DATA IN THIS EXERCISE below:

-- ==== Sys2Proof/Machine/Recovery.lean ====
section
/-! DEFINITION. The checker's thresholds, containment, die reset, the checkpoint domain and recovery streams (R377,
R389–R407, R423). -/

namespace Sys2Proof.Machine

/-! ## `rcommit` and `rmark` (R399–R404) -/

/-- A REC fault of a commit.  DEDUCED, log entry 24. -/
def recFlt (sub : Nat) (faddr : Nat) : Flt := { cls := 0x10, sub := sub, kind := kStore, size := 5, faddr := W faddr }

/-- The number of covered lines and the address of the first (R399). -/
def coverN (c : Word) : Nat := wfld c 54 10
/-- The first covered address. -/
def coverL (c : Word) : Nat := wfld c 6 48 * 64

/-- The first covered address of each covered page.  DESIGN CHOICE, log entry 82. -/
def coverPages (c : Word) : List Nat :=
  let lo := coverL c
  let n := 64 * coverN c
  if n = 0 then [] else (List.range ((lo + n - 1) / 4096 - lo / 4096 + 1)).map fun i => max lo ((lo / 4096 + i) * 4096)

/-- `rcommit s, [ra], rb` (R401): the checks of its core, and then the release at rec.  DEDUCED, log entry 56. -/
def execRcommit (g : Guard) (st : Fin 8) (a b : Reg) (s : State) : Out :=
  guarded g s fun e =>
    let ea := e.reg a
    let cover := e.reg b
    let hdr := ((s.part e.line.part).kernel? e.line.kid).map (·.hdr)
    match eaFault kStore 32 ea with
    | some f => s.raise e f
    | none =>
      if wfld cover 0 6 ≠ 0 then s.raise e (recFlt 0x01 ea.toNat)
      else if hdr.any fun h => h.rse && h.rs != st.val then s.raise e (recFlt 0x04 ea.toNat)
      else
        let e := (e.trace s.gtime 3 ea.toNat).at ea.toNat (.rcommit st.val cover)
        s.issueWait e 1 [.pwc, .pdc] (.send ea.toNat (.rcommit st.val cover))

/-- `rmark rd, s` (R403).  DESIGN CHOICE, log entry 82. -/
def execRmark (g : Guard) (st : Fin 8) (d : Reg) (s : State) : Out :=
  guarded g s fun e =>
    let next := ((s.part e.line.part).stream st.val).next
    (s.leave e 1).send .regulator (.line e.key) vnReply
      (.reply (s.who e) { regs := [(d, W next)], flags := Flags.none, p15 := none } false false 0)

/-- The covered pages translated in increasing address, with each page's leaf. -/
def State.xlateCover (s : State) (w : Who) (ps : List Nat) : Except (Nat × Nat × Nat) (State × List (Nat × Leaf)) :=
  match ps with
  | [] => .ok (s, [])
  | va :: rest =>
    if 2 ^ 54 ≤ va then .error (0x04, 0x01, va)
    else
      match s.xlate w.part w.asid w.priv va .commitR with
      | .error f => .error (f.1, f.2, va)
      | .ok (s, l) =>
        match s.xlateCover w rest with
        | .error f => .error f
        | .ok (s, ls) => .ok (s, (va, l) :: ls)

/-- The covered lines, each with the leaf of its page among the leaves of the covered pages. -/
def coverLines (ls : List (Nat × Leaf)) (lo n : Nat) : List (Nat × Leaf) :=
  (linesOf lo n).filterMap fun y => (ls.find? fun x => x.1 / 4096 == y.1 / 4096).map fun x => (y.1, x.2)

End of DATA IN THIS EXERCISE.
DATA IN THIS EXERCISE below:

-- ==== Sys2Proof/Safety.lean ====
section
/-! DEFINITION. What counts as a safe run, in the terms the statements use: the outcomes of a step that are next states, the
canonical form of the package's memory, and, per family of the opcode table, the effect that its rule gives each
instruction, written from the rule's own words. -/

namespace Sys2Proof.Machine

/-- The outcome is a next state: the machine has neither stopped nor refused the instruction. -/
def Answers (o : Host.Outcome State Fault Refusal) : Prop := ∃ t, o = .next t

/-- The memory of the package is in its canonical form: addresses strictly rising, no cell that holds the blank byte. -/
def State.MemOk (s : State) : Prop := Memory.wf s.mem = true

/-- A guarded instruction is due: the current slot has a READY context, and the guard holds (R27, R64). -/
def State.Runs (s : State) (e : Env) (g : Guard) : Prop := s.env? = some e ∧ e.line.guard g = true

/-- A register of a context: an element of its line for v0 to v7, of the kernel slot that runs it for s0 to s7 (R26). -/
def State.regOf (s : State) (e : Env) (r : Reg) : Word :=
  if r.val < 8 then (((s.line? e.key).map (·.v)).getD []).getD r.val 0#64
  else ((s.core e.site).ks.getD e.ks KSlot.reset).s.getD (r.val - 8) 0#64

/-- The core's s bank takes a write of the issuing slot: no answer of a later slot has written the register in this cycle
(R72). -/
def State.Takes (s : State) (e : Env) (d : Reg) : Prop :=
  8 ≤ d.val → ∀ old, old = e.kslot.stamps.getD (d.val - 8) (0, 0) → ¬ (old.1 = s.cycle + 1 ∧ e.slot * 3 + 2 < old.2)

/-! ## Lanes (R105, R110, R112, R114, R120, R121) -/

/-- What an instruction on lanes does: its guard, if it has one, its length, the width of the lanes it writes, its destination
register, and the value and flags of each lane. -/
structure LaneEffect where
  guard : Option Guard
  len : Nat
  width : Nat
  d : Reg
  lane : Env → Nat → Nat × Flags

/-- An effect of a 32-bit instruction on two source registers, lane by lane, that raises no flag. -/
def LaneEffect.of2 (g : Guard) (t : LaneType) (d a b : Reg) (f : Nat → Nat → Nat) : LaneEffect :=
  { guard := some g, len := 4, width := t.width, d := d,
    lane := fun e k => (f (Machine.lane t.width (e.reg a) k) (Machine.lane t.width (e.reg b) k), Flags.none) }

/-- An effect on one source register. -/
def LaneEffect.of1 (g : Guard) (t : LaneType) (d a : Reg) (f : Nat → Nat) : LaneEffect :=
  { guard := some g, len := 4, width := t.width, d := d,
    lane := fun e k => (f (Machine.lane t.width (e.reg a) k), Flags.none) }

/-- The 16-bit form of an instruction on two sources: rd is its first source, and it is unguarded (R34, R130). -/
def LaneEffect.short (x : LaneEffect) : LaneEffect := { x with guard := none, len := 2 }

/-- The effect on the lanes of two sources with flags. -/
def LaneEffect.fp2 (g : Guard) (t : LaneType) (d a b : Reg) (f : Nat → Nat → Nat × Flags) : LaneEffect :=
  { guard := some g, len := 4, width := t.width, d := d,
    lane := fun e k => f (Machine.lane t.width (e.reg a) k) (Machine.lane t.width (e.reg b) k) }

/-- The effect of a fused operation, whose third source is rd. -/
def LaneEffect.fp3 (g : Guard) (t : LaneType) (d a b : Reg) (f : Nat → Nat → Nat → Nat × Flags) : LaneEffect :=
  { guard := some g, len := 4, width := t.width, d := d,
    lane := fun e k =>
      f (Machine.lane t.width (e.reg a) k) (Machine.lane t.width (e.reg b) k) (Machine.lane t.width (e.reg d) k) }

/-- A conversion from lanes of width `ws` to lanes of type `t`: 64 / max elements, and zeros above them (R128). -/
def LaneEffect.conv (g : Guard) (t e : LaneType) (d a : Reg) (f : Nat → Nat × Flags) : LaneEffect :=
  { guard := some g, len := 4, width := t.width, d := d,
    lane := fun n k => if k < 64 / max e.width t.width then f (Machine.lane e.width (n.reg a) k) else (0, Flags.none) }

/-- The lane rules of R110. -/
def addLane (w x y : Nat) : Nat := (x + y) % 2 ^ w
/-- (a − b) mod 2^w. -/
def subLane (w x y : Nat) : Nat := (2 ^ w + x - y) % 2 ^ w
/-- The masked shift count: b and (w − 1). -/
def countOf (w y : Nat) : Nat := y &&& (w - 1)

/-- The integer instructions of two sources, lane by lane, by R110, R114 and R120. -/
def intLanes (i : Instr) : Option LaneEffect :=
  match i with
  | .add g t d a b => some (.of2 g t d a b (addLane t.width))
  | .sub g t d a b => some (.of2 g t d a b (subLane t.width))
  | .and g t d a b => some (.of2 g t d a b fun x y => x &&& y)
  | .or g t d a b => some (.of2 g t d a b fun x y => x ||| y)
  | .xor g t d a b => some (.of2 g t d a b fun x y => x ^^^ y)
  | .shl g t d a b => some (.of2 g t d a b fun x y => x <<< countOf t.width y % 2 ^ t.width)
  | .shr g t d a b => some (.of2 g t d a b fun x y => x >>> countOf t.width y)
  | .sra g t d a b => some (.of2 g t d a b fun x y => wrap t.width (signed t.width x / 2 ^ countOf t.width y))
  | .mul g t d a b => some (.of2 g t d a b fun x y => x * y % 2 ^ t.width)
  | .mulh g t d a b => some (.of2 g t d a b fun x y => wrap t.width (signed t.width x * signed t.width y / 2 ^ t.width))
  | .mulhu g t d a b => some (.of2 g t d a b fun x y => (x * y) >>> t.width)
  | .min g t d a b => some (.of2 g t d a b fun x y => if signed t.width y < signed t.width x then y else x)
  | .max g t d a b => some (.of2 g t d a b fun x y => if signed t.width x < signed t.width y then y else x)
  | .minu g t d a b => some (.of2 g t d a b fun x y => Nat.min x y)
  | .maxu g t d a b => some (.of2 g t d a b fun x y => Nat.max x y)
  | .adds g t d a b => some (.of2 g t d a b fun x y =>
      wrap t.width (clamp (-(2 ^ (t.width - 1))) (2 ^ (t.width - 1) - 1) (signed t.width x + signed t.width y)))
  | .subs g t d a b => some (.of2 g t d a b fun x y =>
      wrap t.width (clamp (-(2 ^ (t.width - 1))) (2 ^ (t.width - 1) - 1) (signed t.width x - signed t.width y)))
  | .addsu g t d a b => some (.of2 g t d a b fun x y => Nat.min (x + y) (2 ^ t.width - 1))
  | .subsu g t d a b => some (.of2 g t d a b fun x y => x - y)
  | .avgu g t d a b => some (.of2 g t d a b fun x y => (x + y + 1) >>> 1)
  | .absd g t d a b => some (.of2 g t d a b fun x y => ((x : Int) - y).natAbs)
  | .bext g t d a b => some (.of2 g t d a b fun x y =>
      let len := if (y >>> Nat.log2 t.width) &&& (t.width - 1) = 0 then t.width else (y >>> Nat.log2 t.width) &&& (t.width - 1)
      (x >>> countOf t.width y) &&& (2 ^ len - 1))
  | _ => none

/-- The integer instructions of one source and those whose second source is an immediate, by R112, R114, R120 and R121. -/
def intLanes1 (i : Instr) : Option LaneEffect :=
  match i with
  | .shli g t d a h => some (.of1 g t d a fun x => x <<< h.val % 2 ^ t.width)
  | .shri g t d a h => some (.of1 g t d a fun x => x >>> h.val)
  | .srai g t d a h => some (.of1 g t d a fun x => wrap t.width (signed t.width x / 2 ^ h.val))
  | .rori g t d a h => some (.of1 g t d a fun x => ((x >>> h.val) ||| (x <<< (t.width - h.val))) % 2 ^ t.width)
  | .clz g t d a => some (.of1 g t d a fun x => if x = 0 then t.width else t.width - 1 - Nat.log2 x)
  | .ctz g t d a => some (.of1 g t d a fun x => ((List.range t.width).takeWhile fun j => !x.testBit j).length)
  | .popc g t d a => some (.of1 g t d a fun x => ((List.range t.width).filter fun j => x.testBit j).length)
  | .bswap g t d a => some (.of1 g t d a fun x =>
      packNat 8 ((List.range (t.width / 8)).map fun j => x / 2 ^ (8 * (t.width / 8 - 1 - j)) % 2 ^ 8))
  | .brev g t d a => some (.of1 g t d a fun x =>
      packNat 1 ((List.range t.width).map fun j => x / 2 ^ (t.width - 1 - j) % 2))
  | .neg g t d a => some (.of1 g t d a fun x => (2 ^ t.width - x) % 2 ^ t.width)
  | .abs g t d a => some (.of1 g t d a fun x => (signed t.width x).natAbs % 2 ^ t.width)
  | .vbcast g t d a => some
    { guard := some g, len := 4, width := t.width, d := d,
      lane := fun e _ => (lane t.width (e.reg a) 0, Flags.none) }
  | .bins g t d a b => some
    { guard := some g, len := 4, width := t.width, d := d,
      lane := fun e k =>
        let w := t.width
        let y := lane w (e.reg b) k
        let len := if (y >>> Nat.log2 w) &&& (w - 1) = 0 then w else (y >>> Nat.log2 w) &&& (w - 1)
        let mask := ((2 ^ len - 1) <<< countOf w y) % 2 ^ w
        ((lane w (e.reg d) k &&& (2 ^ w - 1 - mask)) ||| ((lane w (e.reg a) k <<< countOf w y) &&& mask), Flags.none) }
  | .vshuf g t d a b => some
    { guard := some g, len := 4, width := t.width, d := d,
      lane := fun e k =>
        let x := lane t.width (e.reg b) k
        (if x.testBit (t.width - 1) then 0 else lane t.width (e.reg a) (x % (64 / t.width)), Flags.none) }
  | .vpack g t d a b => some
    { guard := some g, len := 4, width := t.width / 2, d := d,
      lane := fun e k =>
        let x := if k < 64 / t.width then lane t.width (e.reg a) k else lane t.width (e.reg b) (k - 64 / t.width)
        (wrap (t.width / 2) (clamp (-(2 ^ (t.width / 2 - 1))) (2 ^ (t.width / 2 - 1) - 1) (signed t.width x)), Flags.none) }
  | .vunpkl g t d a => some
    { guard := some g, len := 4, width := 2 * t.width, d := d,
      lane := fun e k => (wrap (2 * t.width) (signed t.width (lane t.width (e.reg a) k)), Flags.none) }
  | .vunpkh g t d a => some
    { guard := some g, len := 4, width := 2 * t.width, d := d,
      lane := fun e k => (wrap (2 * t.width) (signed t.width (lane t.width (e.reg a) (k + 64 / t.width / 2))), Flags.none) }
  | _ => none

End of DATA IN THIS EXERCISE.
DATA IN THIS EXERCISE below:

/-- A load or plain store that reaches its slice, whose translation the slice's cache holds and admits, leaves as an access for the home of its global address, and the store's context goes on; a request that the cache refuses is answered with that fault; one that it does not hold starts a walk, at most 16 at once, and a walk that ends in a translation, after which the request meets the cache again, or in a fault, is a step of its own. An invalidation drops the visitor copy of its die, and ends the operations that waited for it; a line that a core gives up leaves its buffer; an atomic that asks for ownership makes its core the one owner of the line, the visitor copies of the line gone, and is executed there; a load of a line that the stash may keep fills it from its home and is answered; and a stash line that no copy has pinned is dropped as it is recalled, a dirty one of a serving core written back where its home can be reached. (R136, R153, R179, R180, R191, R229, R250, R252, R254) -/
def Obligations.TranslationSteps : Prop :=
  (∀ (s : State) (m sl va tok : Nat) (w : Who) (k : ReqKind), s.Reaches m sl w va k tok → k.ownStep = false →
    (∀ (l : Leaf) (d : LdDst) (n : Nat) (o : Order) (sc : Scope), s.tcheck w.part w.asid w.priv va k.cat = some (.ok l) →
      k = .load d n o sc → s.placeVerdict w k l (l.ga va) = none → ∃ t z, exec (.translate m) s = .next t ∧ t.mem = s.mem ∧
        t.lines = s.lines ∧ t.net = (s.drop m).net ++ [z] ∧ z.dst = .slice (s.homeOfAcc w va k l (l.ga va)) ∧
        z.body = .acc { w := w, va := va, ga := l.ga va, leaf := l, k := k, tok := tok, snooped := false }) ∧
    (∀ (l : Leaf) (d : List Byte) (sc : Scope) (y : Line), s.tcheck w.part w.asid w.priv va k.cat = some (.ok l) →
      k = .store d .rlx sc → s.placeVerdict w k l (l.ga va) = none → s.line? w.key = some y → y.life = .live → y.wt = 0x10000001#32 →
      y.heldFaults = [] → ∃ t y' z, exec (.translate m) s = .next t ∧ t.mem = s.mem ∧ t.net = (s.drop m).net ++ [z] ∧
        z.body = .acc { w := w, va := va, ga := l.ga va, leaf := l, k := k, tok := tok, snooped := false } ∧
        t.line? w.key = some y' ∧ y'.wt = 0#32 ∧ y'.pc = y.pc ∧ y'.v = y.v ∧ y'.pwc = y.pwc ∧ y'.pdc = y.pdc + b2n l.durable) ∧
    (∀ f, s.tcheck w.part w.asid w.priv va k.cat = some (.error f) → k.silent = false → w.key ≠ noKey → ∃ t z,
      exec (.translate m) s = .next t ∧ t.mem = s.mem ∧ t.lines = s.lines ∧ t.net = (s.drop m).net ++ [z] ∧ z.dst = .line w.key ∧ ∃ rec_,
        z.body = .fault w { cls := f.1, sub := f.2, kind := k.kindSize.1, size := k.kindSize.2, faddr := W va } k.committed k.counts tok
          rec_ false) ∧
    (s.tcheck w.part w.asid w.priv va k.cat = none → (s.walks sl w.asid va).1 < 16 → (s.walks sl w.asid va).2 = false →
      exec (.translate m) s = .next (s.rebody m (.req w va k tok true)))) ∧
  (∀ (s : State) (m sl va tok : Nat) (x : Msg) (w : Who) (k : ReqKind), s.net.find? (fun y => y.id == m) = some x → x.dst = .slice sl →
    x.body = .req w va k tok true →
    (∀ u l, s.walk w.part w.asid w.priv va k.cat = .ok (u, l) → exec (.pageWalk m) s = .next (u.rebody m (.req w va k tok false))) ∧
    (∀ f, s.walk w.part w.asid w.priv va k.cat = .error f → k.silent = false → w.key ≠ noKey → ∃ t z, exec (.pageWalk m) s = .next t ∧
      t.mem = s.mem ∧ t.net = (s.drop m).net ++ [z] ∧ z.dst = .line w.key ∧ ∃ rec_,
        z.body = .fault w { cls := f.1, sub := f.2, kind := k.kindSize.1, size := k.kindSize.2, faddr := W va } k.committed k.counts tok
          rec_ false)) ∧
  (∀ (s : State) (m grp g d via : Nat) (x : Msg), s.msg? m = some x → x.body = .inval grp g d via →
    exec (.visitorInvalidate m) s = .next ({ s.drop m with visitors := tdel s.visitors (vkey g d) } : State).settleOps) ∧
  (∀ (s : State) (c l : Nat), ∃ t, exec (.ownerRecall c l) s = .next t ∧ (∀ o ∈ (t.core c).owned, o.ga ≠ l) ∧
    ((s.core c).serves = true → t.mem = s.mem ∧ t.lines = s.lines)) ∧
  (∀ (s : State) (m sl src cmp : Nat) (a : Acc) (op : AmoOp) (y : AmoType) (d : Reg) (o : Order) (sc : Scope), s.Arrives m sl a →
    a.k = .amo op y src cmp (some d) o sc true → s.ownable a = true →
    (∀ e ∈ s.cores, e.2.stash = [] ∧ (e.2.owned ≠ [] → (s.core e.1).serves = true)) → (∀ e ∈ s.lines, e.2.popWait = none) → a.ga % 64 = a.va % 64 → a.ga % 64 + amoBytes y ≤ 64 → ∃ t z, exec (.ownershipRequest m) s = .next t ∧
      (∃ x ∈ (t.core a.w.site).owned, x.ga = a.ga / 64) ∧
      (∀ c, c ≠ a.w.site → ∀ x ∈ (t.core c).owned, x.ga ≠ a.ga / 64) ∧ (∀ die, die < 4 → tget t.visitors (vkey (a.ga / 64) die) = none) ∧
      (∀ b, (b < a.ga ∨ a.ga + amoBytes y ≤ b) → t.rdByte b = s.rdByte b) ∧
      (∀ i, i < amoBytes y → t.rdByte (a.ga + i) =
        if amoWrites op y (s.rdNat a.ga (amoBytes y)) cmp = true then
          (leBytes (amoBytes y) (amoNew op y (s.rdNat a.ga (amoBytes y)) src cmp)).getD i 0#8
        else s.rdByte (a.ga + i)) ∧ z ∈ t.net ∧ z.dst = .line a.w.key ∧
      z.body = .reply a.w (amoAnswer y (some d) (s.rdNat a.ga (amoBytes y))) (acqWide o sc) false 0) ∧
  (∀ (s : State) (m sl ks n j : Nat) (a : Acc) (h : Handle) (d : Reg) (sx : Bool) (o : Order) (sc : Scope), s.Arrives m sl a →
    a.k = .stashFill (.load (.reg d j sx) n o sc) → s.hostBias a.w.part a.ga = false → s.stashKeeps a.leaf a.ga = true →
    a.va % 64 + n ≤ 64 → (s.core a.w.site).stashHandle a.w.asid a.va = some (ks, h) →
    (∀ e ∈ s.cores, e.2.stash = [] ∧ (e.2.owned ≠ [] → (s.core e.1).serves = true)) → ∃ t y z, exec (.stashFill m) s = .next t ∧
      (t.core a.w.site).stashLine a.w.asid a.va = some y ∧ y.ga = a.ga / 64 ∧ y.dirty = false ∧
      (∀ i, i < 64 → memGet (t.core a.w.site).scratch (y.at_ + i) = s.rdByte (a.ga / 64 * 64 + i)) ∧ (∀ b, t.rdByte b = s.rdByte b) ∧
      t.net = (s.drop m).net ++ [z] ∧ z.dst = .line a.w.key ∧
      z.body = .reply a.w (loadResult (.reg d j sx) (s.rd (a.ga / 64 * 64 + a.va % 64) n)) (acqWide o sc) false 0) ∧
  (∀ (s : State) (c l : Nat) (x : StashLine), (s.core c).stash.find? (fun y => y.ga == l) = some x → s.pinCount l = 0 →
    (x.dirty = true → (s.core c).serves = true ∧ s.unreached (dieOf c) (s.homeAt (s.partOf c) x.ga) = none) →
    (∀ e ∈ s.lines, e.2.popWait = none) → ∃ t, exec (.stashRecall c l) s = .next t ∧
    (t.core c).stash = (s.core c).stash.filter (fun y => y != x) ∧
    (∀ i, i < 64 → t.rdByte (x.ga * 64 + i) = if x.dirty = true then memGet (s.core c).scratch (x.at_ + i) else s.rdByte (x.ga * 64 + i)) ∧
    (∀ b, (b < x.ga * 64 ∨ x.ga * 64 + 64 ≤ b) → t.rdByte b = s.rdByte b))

End of DATA IN THIS EXERCISE.

:: EXERCISE DESCRIPTION ::
When the line with "b (addLane t.width))" is reached in the data above, begin copying, and stop after the line with "fun x y => x ||| y)"; copy each line exactly, both ends included.

:: ANSWER TO THE PROBLEM ::
  | .add g t d a b => some (.of2 g t d a b (addLane t.width))
  | .sub g t d a b => some (.of2 g t d a b (subLane t.width))
  | .and g t d a b => some (.of2 g t d a b fun x y => x &&& y)
  | .or g t d a b => some (.of2 g t d a b fun x y => x ||| y)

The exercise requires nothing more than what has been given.